Si hubiese que recomendar un solo cuento de Los sables , acaso sería esta historia del profesor, de Tsuneko y de las razones ocultas para un viaje con algo de rito y algo de lección poética: en los versos, indica el maestro, “hay que saber esconder las emociones”. Mishima, de hecho, hablaba no sin vanidad de su “obra de arte de Kumano”, cuenta Rubio.
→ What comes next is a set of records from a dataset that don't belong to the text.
-- ==== Sys2Proof/Tests/Slice0.lean ====
section
/-! SUPPORT. Small tests and witnesses. Every expected value is one that spec/95_test_vectors.md prints (V..., P...) or a
hand reading of a rule of spec/ named beside it; nothing here is the model's own output. Part 1 is the well-formedness
smoke and the decoder, part 2 the operations, part 3 one step per command, part 4 a witness for every obligation that
has hypotheses. -/

namespace Sys2Proof.Tests

open Sys2Proof.Machine

/-! Helpers. -/

/-- The state an outcome goes on in. -/
def after : Host.Outcome State Fault Refusal → Option State
  | .next t => some t
  | .fault _ => none
  | .refused _ => none

theorem next_of (o : Host.Outcome State Fault Refusal) (p : State → Bool) (h : (after o).any p = true) :
    ∃ t, o = .next t ∧ p t = true := by
  cases o with
  | next t => exact ⟨t, rfl, h⟩
  | fault _ => cases h
  | refused _ => cases h

/-- n bytes, written as one number whose most significant byte comes first. -/
def bytesOf (n v : Nat) : List Byte := (List.range n).map (fun k => BitVec.ofNat 8 (v / 2 ^ (8 * (n - 1 - k))))

/-- A state with these words, not faulted, on the default instance. -/
def keyed (words : Regs Word) (conv : Conv) : State :=
  { State.reset with words := words, conv := conv, valid := true }

/-- The key words of the key bytes 00 to 1f (V10, V12). -/
def ascending : KeyWords :=
  ⟨0x03020100, 0x07060504, 0x0b0a0908, 0x0f0e0d0c, 0x13121110, 0x17161514, 0x1b1a1918, 0x1f1e1d1c⟩

/-- The words of the State of V12, with any counter and first nonce word. -/
def rfcWords (c n : Word) : Regs Word :=
  ⟨0x61707865, 0x3320646e, 0x79622d32, 0x6b206574, 0x03020100, 0x07060504, 0x0b0a0908, 0x0f0e0d0c,
   0x13121110, 0x17161514, 0x1b1a1918, 0x1f1e1d1c, c, n, 0x4a000000, 0x00000000⟩

/-- The State of V12. -/
def v12 : State := keyed (rfcWords 1 0x09000000) .rfc7539

/-- The State of V11. -/
def v11 : State :=
  keyed ⟨0x61707865, 0x3120646e, 0x79622d36, 0x6b206574, 0x03020100, 0x07060504, 0x0b0a0908, 0x0f0e0d0c,
    0x03020100, 0x07060504, 0x0b0a0908, 0x0f0e0d0c, 0, 0, 0x04030201, 0x08070605⟩ .original

/-- Zero key, zero nonce, ORIGINAL, with any counter words (V14, V18). -/
def zeroKey (c0 c1 : Word) : State :=
  keyed ⟨0x61707865, 0x3320646e, 0x79622d32, 0x6b206574, 0, 0, 0, 0, 0, 0, 0, 0, c0, c1, 0, 0⟩ .original

/-- With an input window of n zero bytes. -/
def State.withZeros (s : State) (n : Nat) : State := { s with inWin := Memory.ofBytes (List.replicate n 0) }

/-- With an output window of n zero bytes attached. -/
def State.withOut (s : State) (n : Nat) : State :=
  { s with outWin := Memory.ofBytes (List.replicate n 0), outLen := some n }

theorem State.withOut_cfg (s : State) (n : Nat) : (State.withOut s n).cfg = s.cfg := rfl
theorem State.withOut_inWin (s : State) (n : Nat) : (State.withOut s n).inWin = s.inWin := rfl

/-- With acts of the host to come. -/
def State.withActs (s : State) (acts : List HostAct) : State := { s with pending := acts }

/-- On an instance without the 4-wide backend. -/
def State.without4 (s : State) : State := { s with cfg := { s.cfg with hasV4 := false } }

/-- On an instance without the 8-wide backend. -/
def State.without8 (s : State) : State := { s with cfg := { s.cfg with hasV8 := false } }

/-- A step on a packet. -/
def presented (s : State) (packet : List Word) : Option State := after (step (State.presenting s packet))

/-! Part 1. Well-formedness and the decoder. -/

/-- R48: KEYBITS has ten bits, whatever the engine makes of the value. -/
theorem test_wf_keybits : WellFormed (.setupOrig 1023 ascending 0 0 0 0) = true ∧
    WellFormed (.setupOrig 1024 ascending 0 0 0 0) = false := by decide
/-- R48: ROUNDS has eight bits. -/
theorem test_wf_rounds : WellFormed (.gen1 true 255) = true ∧ WellFormed (.gen1 true 256) = false ∧
    WellFormed (.gen4 false 256) = false ∧ WellFormed (.gen8 false 256) = false ∧
    WellFormed (.dispatch .v4 false 256 64) = false := by decide
/-- R53: LEN has 64 bits. -/
theorem test_wf_len : WellFormed (.dispatch .v8 true 20 (2 ^ 64 - 1)) = true ∧
    WellFormed (.dispatch .v8 true 20 (2 ^ 64)) = false := by decide

/-- V10, V9 row 1. -/
theorem test_decode_setupOrig :
    decode [0x10000100, 0x03020100, 0x07060504, 0x0b0a0908, 0x0f0e0d0c, 0x13121110, 0x17161514, 0x1b1a1918, 0x1f1e1d1c,
      0x89abcdef, 0x01234567, 0x04030201, 0x08070605] =
    .command (.setupOrig 256 ascending 0x89abcdef 0x01234567 0x04030201 0x08070605) := by decide
/-- V12. -/
theorem test_decode_setupRfc :
    decode [0x20000000, 0x03020100, 0x07060504, 0x0b0a0908, 0x0f0e0d0c, 0x13121110, 0x17161514, 0x1b1a1918, 0x1f1e1d1c,
      0x00000001, 0x09000000, 0x4a000000, 0x00000000] =
    .command (.setupRfc ascending 1 0x09000000 0x4a000000 0) := by decide
/-- V9: gen1 r=20 xor and gen1 r=255. -/
theorem test_decode_gen1 : decode [0x32140000] = .command (.gen1 true 20) ∧
    decode [0x30FF0000] = .command (.gen1 false 255) := by decide
/-- V9: gen4 r=8 and gen4 r=20 xor. -/
theorem test_decode_gen4 : decode [0x40080000] = .command (.gen4 false 8) ∧
    decode [0x42140000] = .command (.gen4 true 20) := by decide
/-- V9: gen8 r=20 and gen8 r=12 xor. -/
theorem test_decode_gen8 : decode [0x50140000] = .command (.gen8 false 20) ∧
    decode [0x520C0000] = .command (.gen8 true 12) := by decide
/-- V9 and V25: PREF, X, ROUNDS, and LEN with LEN_LO first. -/
theorem test_decode_dispatch : decode [0x660C0000, 0x14a, 0] = .command (.dispatch .v4 true 12 330) ∧
    decode [0x68140000, 0x340, 0] = .command (.dispatch .v8 false 20 832) ∧
    decode [0x60140000, 0, 1] = .command (.dispatch .scalar false 20 (2 ^ 32)) := by decide
/-- V9. -/
theorem test_decode_zeroize : decode [0x70000000] = .command .zeroize := by decide
/-- V22: one illegal command word of each kind, by name. -/
theorem test_decode_illegal :
    decode [0x00000000] = .rejected .noSuchOpcode ∧ decode [0x80000000] = .rejected .noSuchOpcode ∧
    decode [0xFFFFFFFF] = .rejected .noSuchOpcode ∧ decode [0x31140000] = .rejected .reservedBitSet ∧
    decode [0x34140000] = .rejected .reservedBitSet ∧ decode [0x30140400] = .rejected .reservedBitSet ∧
    decode [0x60140100, 0, 0] = .rejected .reservedBitSet ∧ decode [0x6C140000, 0, 0] = .rejected .reservedPreference ∧
    decode [0x72000000] = .rejected .reservedBitSet := by decide
/-- V22: the illegal words of the two setups, with their twelve operand words. -/
theorem test_decode_illegal_setup :
    decode (0x12000100 :: List.replicate 12 0) = .rejected .reservedBitSet ∧
    decode (0x10000500 :: List.replicate 12 0) = .rejected .reservedBitSet ∧
    decode (0x20000100 :: List.replicate 12 0) = .rejected .reservedBitSet := by decide
/-- V9: the encoder writes the words of the table. -/
theorem test_encode : encode (.gen8 true 12) = [0x520C0000] ∧ encode (.dispatch .v4 true 12 330) = [0x660C0000, 0x14a, 0] ∧
    (encode (.setupOrig 192 ascending 0 0 0 0)).head? = some 0x100000C0 ∧ encode .zeroize = [0x70000000] := by decide
/-- opcode_table.json: a row's bits are the packet's words, the first the least significant, and words of zeros follow. -/
theorem test_table_word : decodeTableWord 32 0x68140000 = some (.dispatch .v8 false 20 0) ∧
    decodeTableWord 96 0x000000000000034068140000 = some (.dispatch .v8 false 20 832) ∧
    decodeTableWord 32 0x20000000 = some (.setupRfc ⟨0, 0, 0, 0, 0, 0, 0, 0⟩ 0 0 0 0) ∧
    decodeTableWord 32 0xF0000000 = none := by decide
En cierta entrevista, el escritor japonés dijo que uno de los episodios más traumáticos de su vida fue cuando, tras la Segunda Guerra Mundial, el emperador japonés declaró que no era más un dios. “Sentí aquello como una especie de traición, una traición hacia quienes habían muerto por él.” En tal sentido, resulta esclarecedor que los cuentos más potentes y dramáticos de este libro pongan en escena la reverencia a una personalidad, cosa que al mismo tiempo el propio Mishima buscó a lo largo de su vida, a tal punto que llegó a retratarse desnudo y cubierto de flechas, como un moderno san Sebastián. En la amplia mayoría de estos relatos Mishima narra las causas y los efectos de una autoridad o un líder (amo, ídolo, maestro) que suscita abnegación. Está bien que la edición en inglés de estos mismos cuentos lleve, con notable tino, Acts of Worship (“actos de culto” o “actos de adoración “) a manera de título.